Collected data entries
════════

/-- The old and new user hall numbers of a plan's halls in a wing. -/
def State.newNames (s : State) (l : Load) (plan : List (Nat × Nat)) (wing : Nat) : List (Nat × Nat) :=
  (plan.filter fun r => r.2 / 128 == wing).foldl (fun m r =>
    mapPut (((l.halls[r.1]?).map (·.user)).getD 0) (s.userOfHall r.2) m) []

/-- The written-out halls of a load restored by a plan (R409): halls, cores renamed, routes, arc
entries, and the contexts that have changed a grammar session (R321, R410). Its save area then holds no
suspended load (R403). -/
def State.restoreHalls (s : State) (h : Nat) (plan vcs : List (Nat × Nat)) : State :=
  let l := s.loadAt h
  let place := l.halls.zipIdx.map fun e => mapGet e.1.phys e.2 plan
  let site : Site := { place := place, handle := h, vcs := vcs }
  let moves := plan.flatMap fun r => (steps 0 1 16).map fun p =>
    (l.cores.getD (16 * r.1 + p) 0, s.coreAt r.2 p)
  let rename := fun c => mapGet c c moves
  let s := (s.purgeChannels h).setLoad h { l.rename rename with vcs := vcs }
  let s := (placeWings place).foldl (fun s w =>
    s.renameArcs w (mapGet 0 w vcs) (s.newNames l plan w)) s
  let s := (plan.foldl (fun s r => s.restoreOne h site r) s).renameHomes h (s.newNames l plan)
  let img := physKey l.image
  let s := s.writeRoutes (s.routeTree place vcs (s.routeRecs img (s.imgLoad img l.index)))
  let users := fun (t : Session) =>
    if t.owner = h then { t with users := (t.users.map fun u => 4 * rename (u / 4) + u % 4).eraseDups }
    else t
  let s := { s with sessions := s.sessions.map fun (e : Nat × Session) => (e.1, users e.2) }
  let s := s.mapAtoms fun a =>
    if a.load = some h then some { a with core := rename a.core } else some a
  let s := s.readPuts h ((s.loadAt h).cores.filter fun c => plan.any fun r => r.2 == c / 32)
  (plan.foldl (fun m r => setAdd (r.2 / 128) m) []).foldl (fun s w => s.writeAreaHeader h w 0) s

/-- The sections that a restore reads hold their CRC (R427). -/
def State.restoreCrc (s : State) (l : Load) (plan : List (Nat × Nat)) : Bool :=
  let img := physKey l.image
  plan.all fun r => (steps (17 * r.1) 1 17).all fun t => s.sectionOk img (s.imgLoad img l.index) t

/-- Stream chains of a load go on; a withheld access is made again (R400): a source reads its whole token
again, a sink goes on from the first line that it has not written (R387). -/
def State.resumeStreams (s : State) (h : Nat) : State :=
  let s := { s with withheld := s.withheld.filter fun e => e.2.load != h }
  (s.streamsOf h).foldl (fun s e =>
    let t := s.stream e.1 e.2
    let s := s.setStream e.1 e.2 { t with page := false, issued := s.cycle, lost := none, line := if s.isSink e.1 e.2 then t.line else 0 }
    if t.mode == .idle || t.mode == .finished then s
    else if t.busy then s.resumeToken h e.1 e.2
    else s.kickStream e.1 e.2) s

════════

### WORK ITEM:
Count every line in the records that holds "foldl" and give that count by itself.

### YOUR SOLUTION:
5